Return a verbatim reproduction of each line, starting at the line with "List (GenKind ×" and ending at the last line of the listing below.

════════

/-- 20_memory R34: with X = 0 no byte of IN is read: the outcome is the same for any input window. With X = 1 only the
bytes below 64 NB are. For GEN1, GEN4, GEN8 and DISPATCH. -/
def Obligations.InputIsReadOnlyWhereTheCommandSays : Prop :=
  ∀ (k : GenKind) (rounds : Nat) (s t : State) (m : Memory),
    (exec (k.command false rounds) s = .next t →
      exec (k.command false rounds) { s with inWin := m } = .next { t with inWin := m }) ∧
    ((∀ off < 64 * k.blocks, m.read off = s.inWin.read off) → exec (k.command true rounds) s = .next t →
      exec (k.command true rounds) { s with inWin := m } = .next { t with inWin := m })

/-- Log entry 3, 93 U6: an accepted generation command in XOR mode whose input window lacks a byte it reads is refused
by name. The model's choice: the spec says refuse. -/
def Obligations.ShortInputWindowIsRefused : Prop :=
  ∀ (k : GenKind) (rounds : Nat) (s : State), Ready k.backend rounds s →
    ¬ InputCovers s.inWin (64 * k.blocks) → exec (k.command true rounds) s = .refused .inputWindowShort

/-- Log entry 3, 93 U6, 60_exceptions R124: an accepted generation command, in either mode, for which the host attached
an output window of fewer than 64 NB bytes is refused by name, and a window of 64 NB bytes is long enough. The model's
choice: the spec says refuse. -/
def Obligations.ShortOutputWindowIsRefused : Prop :=
  ∀ (k : GenKind) (x : Bool) (rounds len : Nat) (s : State), Ready k.backend rounds s →
    (x = true → InputCovers s.inWin (64 * k.blocks)) → s.outLen = some len →
    (len < 64 * k.blocks → exec (k.command x rounds) s = .refused .outputWindowShort) ∧
    (64 * k.blocks ≤ len → ∃ t, exec (k.command x rounds) s = .next t ∧ t.fault = s.fault)

/-! Wide generation (43_block_wide). -/

/-- 43_block_wide R92, R93: after VLOAD lane i holds exactly ADVANCE_N(S, CONV, i), whatever the counter. -/
def Obligations.VloadLanesAreAdvancedStates : Prop :=
  ∀ (n : Nat) (conv : Conv) (s : Regs Word) (i : Fin n), lane (vload n conv s) i = advanceN conv i.val s

/-- 43_block_wide R94: the vector rounds permute every lane, so that after VLOAD and the rounds lane i holds
PERMUTE(ADVANCE_N(S, CONV, i), ROUNDS). -/
def Obligations.VectorRoundsPermuteEveryLane : Prop :=
  ∀ (n : Nat) (rounds : Nat) (i : Fin n),
    (∀ v : Regs (Vec n), lane (permuteOver (vecArith n) v rounds) i = permute (lane v i) rounds) ∧
    ∀ (conv : Conv) (s : Regs Word),
      lane (permuteOver (vecArith n) (vload n conv s) rounds) i = permute (advanceN conv i.val s) rounds

/-- 43_block_wide R95, R96, R98: the blocks of one wide invocation are, in counter order, the keystream blocks of the
advanced States. -/
def Obligations.WideBlocksAreKeystreamsInCounterOrder : Prop :=
  ∀ (n : Nat) (conv : Conv) (s : Regs Word) (rounds : Nat),
    wideBlocks n conv s rounds = (List.range n).map (fun i => keystream (advanceN conv i s) rounds)

/-- 43_block_wide R100: GEN4 completes with four blocks on every accepted state whose windows are as R133 (e) asks.
With no output window attached, that the other bytes of OUT stay is the model's choice, log entry 3. -/
def Obligations.Gen4EmitsFourBlocks : Prop :=
  ∀ (x : Bool) (rounds : Nat) (s : State), roundsSupported s.cfg rounds = true → s.cfg.hasV4 = true →
    s.valid = true → OutputHolds s 256 → (x = true → InputCovers s.inWin 256) →
    ∃ t, exec (.gen4 x rounds) s = .next t ∧ Emitted x rounds 4 s t

/-- 43_block_wide R101: GEN8 completes with eight blocks on every accepted state whose windows are as R133 (e) asks;
HAS_V4 plays no part (R102). With no output window
attached, that the other bytes of OUT stay is the model's choice, log entry 3. -/
def Obligations.Gen8EmitsEightBlocks : Prop :=
  ∀ (x : Bool) (rounds : Nat) (s : State), roundsSupported s.cfg rounds = true → s.cfg.hasV8 = true →
    s.valid = true → OutputHolds s 512 → (x = true → InputCovers s.inWin 512) →
    ∃ t, exec (.gen8 x rounds) s = .next t ∧ Emitted x rounds 8 s t

/-- 43_block_wide R102: a wide backend the instance lacks is never replaced: GEN4, GEN8 and DISPATCH with that
preference change the fault latch only, whatever LEN is. -/
def Obligations.MissingBackendFaults : Prop :=
  ∀ (x : Bool) (rounds len : Nat) (s : State), roundsSupported s.cfg rounds = true →
    (s.cfg.hasV4 = false →
      exec (.gen4 x rounds) s = .next { s with fault := true, cause := 3 } ∧
      exec (.dispatch .v4 x rounds len) s = .next { s with fault := true, cause := 3 }) ∧
    (s.cfg.hasV8 = false →
      exec (.gen8 x rounds) s = .next { s with fault := true, cause := 3 } ∧
      exec (.dispatch .v8 x rounds len) s = .next { s with fault := true, cause := 3 })

/-- 43_block_wide R99: one invocation of a wide backend writes the bytes, and leaves the State, of N consecutive GEN1
commands whose windows are the consecutive 64-byte pieces of the same windows, at every counter value. -/
def Obligations.WideBackendEqualsSequentialScalar : Prop :=
  ∀ (k : GenKind) (x : Bool) (rounds : Nat) (s : State), k = .four ∨ k = .eight →
    s.fault = false → Ready k.backend rounds s → OutputHolds s (64 * k.blocks) →
    (x = true → InputCovers s.inWin (64 * k.blocks)) →
    ∃ t u bytes, exec (k.command x rounds) s = .next t ∧
      gen1Sequence x rounds s.inWin k.blocks 0 s = some (u, bytes) ∧
      t.outWin.readBytes 0 (64 * k.blocks) = some bytes ∧
      t.words = u.words ∧ t.conv = u.conv ∧ t.valid = u.valid ∧ t.fault = u.fault ∧ t.cause = u.cause

/-! The dispatcher (44_dispatch). -/

/-- 44_dispatch R104: DISPATCH completes with floor(LEN / 64) blocks on every accepted state whose windows are as
R133 (e) asks, whatever the preference. With no output window
attached, that the other bytes of OUT stay is the model's choice, log entry 3. -/
def Obligations.DispatchEmitsWholeBlocks : Prop :=
  ∀ (pref : Backend) (x : Bool) (rounds len : Nat) (s : State), Ready pref rounds s →
    OutputHolds s (64 * (len / 64)) → (x = true → InputCovers s.inWin (64 * (len / 64))) →
    ∃ t, exec (.dispatch pref x rounds len) s = .next t ∧ Emitted x rounds (len / 64) s t

/-- 44_dispatch R108: the net effect: the bytes and the State of floor(LEN / 64) consecutive GEN1 commands over
consecutive windows, block q being the keystream of ADVANCE_N(S, CONV, q) and the final State ADVANCE_N(S, CONV, NB). -/
def Obligations.DispatchEqualsSequentialScalar : Prop :=
  ∀ (pref : Backend) (x : Bool) (rounds len : Nat) (s : State), s.fault = false → Ready pref rounds s →
    OutputHolds s (64 * (len / 64)) → (x = true → InputCovers s.inWin (64 * (len / 64))) →
    ∃ t u bytes, exec (.dispatch pref x rounds len) s = .next t ∧
      gen1Sequence x rounds s.inWin (len / 64) 0 s = some (u, bytes) ∧
      t.outWin.readBytes 0 (64 * (len / 64)) = some bytes ∧
      t.words = u.words ∧ t.conv = u.conv ∧ t.valid = u.valid ∧ t.fault = u.fault ∧ t.cause = u.cause ∧
      t.words = advanceN s.conv (len / 64) s.words ∧
      ∀ off < 64 * (len / 64), t.outWin.read off = blockByte x rounds s off

/-- 44_dispatch R108, 43_block_wide R103: which backend a DISPATCH names is not observable but through
BACKEND_UNAVAILABLE: two available preferences give the same outcome, the whole state included. -/
def Obligations.PreferenceIsNotObservable : Prop :=
  ∀ (pref pref' : Backend) (x : Bool) (rounds len : Nat) (s : State),
    pref.available s.cfg = true → pref'.available s.cfg = true →
    exec (.dispatch pref x rounds len) s = exec (.dispatch pref' x rounds len) s

/-- 44_dispatch R107: the groups a DISPATCH runs, by preference. -/
def Obligations.ScheduleByPreference : Prop :=
  ∀ (hasV4 : Bool) (nb : Nat),
    schedule hasV4 .scalar nb = List.replicate nb .scalar ∧
    schedule hasV4 .v4 nb = List.replicate (nb / 4) .v4 ++ List.replicate (nb % 4) .scalar ∧
    schedule hasV4 .v8 nb = List.replicate (nb / 8) .v8 ++
      (if nb % 8 = 4 ∧ hasV4 = true then [.v4] else List.replicate (nb % 8) .scalar)

/-- 44_dispatch R111: the schedule emits exactly NB blocks, with floor(NB / G) group iterations and fewer than 8 drain
iterations; NB <= 2^58 - 1 and at most 127 round pairs for operands that fit their fields. -/
def Obligations.ScheduleEmitsExactlyTheBlocks : Prop :=
  (∀ (hasV4 : Bool) (pref : Backend) (nb : Nat),
    ((schedule hasV4 pref nb).map Backend.width).sum = nb ∧
    (schedule hasV4 pref nb).length < nb / pref.width + 8 ∧ nb / pref.width ≤ (schedule hasV4 pref nb).length) ∧
  (∀ len, LenFits len → blockCount len ≤ 2 ^ 58 - 1) ∧ ∀ rounds, RoundsFits rounds → rounds / 2 ≤ 127

/-- 44_dispatch R109: with LEN < 64 an accepted DISPATCH changes nothing at all; the acceptance checks still run, and a
fault writes nothing and leaves the words unchanged. -/
def Obligations.ZeroLengthDispatchChangesNothing : Prop :=
  ∀ (pref : Backend) (x : Bool) (rounds len : Nat) (s : State), len < 64 →
    (Ready pref rounds s → exec (.dispatch pref x rounds len) s = .next s) ∧
    (¬ Ready pref rounds s → ∃ c : Cause, exec (.dispatch pref x rounds len) s =
      .next { s with fault := true, cause := c.code } ∧
      (c = .invalidRounds ∨ c = .backendUnavailable ∨ c = .stateNotSet))

/-- 70_reset_and_hazards R142: after any sequence of generation commands the next one continues one keystream, whatever
the commands, their round counts and their modes; the round count is each command's own. -/
def Obligations.CommandsContinueOneKeystream : Prop :=
  ∀ (l : List (GenKind × Bool × Nat)) (k : GenKind) (x : Bool) (rounds : Nat) (s t u : State),
    runCommands l s = some t → exec (k.command x rounds) t = .next u → u.fault = false →
    u.words = advanceN s.conv ((l.map (fun c => c.1.blocks)).sum + k.blocks) s.words ∧
    ∀ off < 64 * k.blocks, ∃ b,
      (keystream (advanceN s.conv ((l.map (fun c => c.1.blocks)).sum + off / 64) s.words) rounds)[off % 64]? = some b ∧
      u.outWin.read off = if x then (s.inWin.read off).map (fun p => b ^^^ p) else some b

════════

Task answer ::
  ∀ (l : List (GenKind × Bool × Nat)) (k : GenKind) (x : Bool) (rounds : Nat) (s t u : State),
    runCommands l s = some t → exec (k.command x rounds) t = .next u → u.fault = false →
    u.words = advanceN s.conv ((l.map (fun c => c.1.blocks)).sum + k.blocks) s.words ∧
    ∀ off < 64 * k.blocks, ∃ b,
      (keystream (advanceN s.conv ((l.map (fun c => c.1.blocks)).sum + off / 64) s.words) rounds)[off % 64]? = some b ∧
      u.outWin.read off = if x then (s.inWin.read off).map (fun p => b ^^^ p) else some b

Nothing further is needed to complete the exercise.